The amendments outlined in Schedule 1 specify that ASIC must consider the effects its functions and powers will have on competition in the financial system. This serves to implement recommendation 30 of the Financial System Inquiry which encouraged the government to consider competition in ASIC's mandate.

According to the Bill’s explanatory memorandum, "an explicit reference to take competition issues into account would oblige ASIC to consciously consider how its actions may impact on competition in the financial system and will enable ASIC to favour one option over another due to its effects on competition."

In promoting competition, ASIC should have regard to;

  • whether the decision will create a barrier to entry, making it more difficult for new firms to enter the industry;
  • whether the decision will create regulatory advantages for some companies over others competing in the same sector, or generally across the industry as a whole;
  • whether the decision will improve consumers’ ability to exert demand-side competitive pressure in a market;
  • whether the decision will disproportionately impact small entities (for example by imposing obligations that do not appropriately scale the regulatory risks presented by those entities) and the impact that would have on competition; and
  • whether alternative competitively-neutral approaches can be identified.

Schedule 2 amends the ASIC Act and removes the requirement for ASIC to engage staff under the Public Service Act 1999 (PSA).
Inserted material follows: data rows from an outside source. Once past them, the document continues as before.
/-! ## Events in order -/

@[simp] theorem State.takeEvents_pending (es : List MonitorEvent) : (s.takeEvents es).pending = s.pending := by
  induction es generalizing s with
  | nil => rfl
  | cons e es ih => exact (ih _).trans (s.takeEvent_pending e)
@[simp] theorem State.takeEvents_stage (es : List MonitorEvent) : (s.takeEvents es).stage = s.stage := by
  induction es generalizing s with
  | nil => rfl
  | cons e es ih => exact (ih _).trans (s.takeEvent_stage e)
@[simp] theorem State.takeEvents_rate1 (es : List MonitorEvent) : (s.takeEvents es).rate1 = s.rate1 := by
  induction es generalizing s with
  | nil => rfl
  | cons e es ih => exact (ih _).trans (s.takeEvent_rate1 e)
@[simp] theorem State.takeEvents_rate0 (es : List MonitorEvent) : (s.takeEvents es).rate0 = s.rate0 := by
  induction es generalizing s with
  | nil => rfl
  | cons e es ih => exact (ih _).trans (s.takeEvent_rate0 e)
@[simp] theorem State.takeEvents_links (es : List MonitorEvent) : (s.takeEvents es).links = s.links := by
  induction es generalizing s with
  | nil => rfl
  | cons e es ih => exact (ih _).trans (s.takeEvent_links e)
@[simp] theorem State.takeEvents_plan (es : List MonitorEvent) : (s.takeEvents es).plan = s.plan := by
  induction es generalizing s with
  | nil => rfl
  | cons e es ih => exact (ih _).trans (s.takeEvent_plan e)
@[simp] theorem State.takeEvents_formats (es : List MonitorEvent) : (s.takeEvents es).formats = s.formats := by
  induction es generalizing s with
  | nil => rfl
  | cons e es ih => exact (ih _).trans (s.takeEvent_formats e)
@[simp] theorem State.takeEvents_gens (es : List MonitorEvent) : (s.takeEvents es).gens = s.gens := by
  induction es generalizing s with
  | nil => rfl
  | cons e es ih => exact (ih _).trans (s.takeEvent_gens e)
@[simp] theorem State.takeEvents_poolFree (es : List MonitorEvent) : (s.takeEvents es).poolFree = s.poolFree := by
  induction es generalizing s with
  | nil => rfl
  | cons e es ih => exact (ih _).trans (s.takeEvent_poolFree e)
@[simp] theorem State.takeEvents_engine (es : List MonitorEvent) : (s.takeEvents es).engine = s.engine := by
  induction es generalizing s with
  | nil => rfl
  | cons e es ih => exact (ih _).trans (s.takeEvent_engine e)
@[simp] theorem State.takeEvents_genTable (es : List MonitorEvent) : (s.takeEvents es).genTable = s.genTable := by
  induction es generalizing s with
  | nil => rfl
  | cons e es ih => exact (ih _).trans (s.takeEvent_genTable e)
@[simp] theorem State.takeEvents_genTableGood (es : List MonitorEvent) : (s.takeEvents es).genTableGood = s.genTableGood := by
  induction es generalizing s with
  | nil => rfl
  | cons e es ih => exact (ih _).trans (s.takeEvent_genTableGood e)
@[simp] theorem State.takeEvents_areas (es : List MonitorEvent) : (s.takeEvents es).areas = s.areas := by
  induction es generalizing s with
  | nil => rfl
  | cons e es ih => exact (ih _).trans (s.takeEvent_areas e)
@[simp] theorem State.takeEvents_planA (es : List MonitorEvent) : (s.takeEvents es).planA = s.planA := by
  induction es generalizing s with
  | nil => rfl
  | cons e es ih => exact (ih _).trans (s.takeEvent_planA e)
@[simp] theorem State.takeEvents_planB (es : List MonitorEvent) : (s.takeEvents es).planB = s.planB := by
  induction es generalizing s with
  | nil => rfl
  | cons e es ih => exact (ih _).trans (s.takeEvent_planB e)
@[simp] theorem State.takeEvents_planCurrent (es : List MonitorEvent) : (s.takeEvents es).planCurrent = s.planCurrent := by
  induction es generalizing s with
  | nil => rfl
  | cons e es ih => exact (ih _).trans (s.takeEvent_planCurrent e)
@[simp] theorem State.takeEvents_enroll (es : List MonitorEvent) : (s.takeEvents es).enroll = s.enroll := by
  induction es generalizing s with
  | nil => rfl
  | cons e es ih => exact (ih _).trans (s.takeEvent_enroll e)
@[simp] theorem State.takeEvents_buffers (es : List MonitorEvent) : (s.takeEvents es).buffers = s.buffers := by
  induction es generalizing s with
  | nil => rfl
  | cons e es ih => exact (ih _).trans (s.takeEvent_buffers e)
@[simp] theorem State.takeEvents_queue (es : List MonitorEvent) : (s.takeEvents es).queue = s.queue := by
  induction es generalizing s with
  | nil => rfl
  | cons e es ih => exact (ih _).trans (s.takeEvent_queue e)
@[simp] theorem State.takeEvents_comparing (es : List MonitorEvent) : (s.takeEvents es).comparing = s.comparing := by
  induction es generalizing s with
  | nil => rfl
  | cons e es ih => exact (ih _).trans (s.takeEvent_comparing e)
@[simp] theorem State.takeEvents_line (es : List MonitorEvent) : (s.takeEvents es).line = s.line := by
  induction es generalizing s with
  | nil => rfl
  | cons e es ih => exact (ih _).trans (s.takeEvent_line e)
@[simp] theorem State.takeEvents_active (es : List MonitorEvent) : (s.takeEvents es).active = s.active := by
  induction es generalizing s with
  | nil => rfl
  | cons e es ih => exact (ih _).trans (s.takeEvent_active e)
@[simp] theorem State.takeEvents_epoch (es : List MonitorEvent) : (s.takeEvents es).epoch = s.epoch := by
  induction es generalizing s with
  | nil => rfl
  | cons e es ih => exact (ih _).trans (s.takeEvent_epoch e)
@[simp] theorem State.takeEvents_planWriting (es : List MonitorEvent) : (s.takeEvents es).planWriting = s.planWriting := by
  induction es generalizing s with
  | nil => rfl
  | cons e es ih => exact (ih _).trans (s.takeEvent_planWriting e)
@[simp] theorem State.takeEvents_planWaits (es : List MonitorEvent) : (s.takeEvents es).planWaits = s.planWaits := by
  induction es generalizing s with
  | nil => rfl
  | cons e es ih => exact (ih _).trans (s.takeEvent_planWaits e)
@[simp] theorem State.takeEvents_residency (es : List MonitorEvent) : (s.takeEvents es).residency = s.residency := by
  induction es generalizing s with
  | nil => rfl
  | cons e es ih => exact (ih _).trans (s.takeEvent_residency e)
@[simp] theorem State.takeEvents_timebase (es : List MonitorEvent) : (s.takeEvents es).timebase = s.timebase := by
  induction es generalizing s with
  | nil => rfl
  | cons e es ih => exact (ih _).trans (s.takeEvent_timebase e)
@[simp] theorem State.takeEvents_freeIndex (es : List MonitorEvent) : (s.takeEvents es).freeIndex = s.freeIndex := by
  induction es generalizing s with
  | nil => rfl
  | cons e es ih => exact (ih _).trans (s.takeEvent_freeIndex e)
In doing so, the act adopts recommendation 24 of the ASIC Capability Report which endorsed more effective recruitment and retention strategies.

Removing the obligation for ASIC to engage staff under the PSA means ASIC will be able to compete more effectively for suitable staff. It will also allow ASIC to tailor management and staffing arrangements to suit its needs, ensuring it can effectively honour its mandate by recruiting staff with knowledge of financial markets and financial services.

Thus, the amendment serves to promote greater operational flexibility, bringing ASIC in line with Australia's other financial regulators, namely the Australian Prudential Regulation Authority and the Reserve Bank of Australia.

The bill will come into effect on 1 July 2019, at which time ASIC staff will maintain their continuity of service with ASIC, but cease to be employed under the PSA. They will instead be employed under the ASIC Act, subject to the same terms and conditions and will maintain the same accrued entitlements.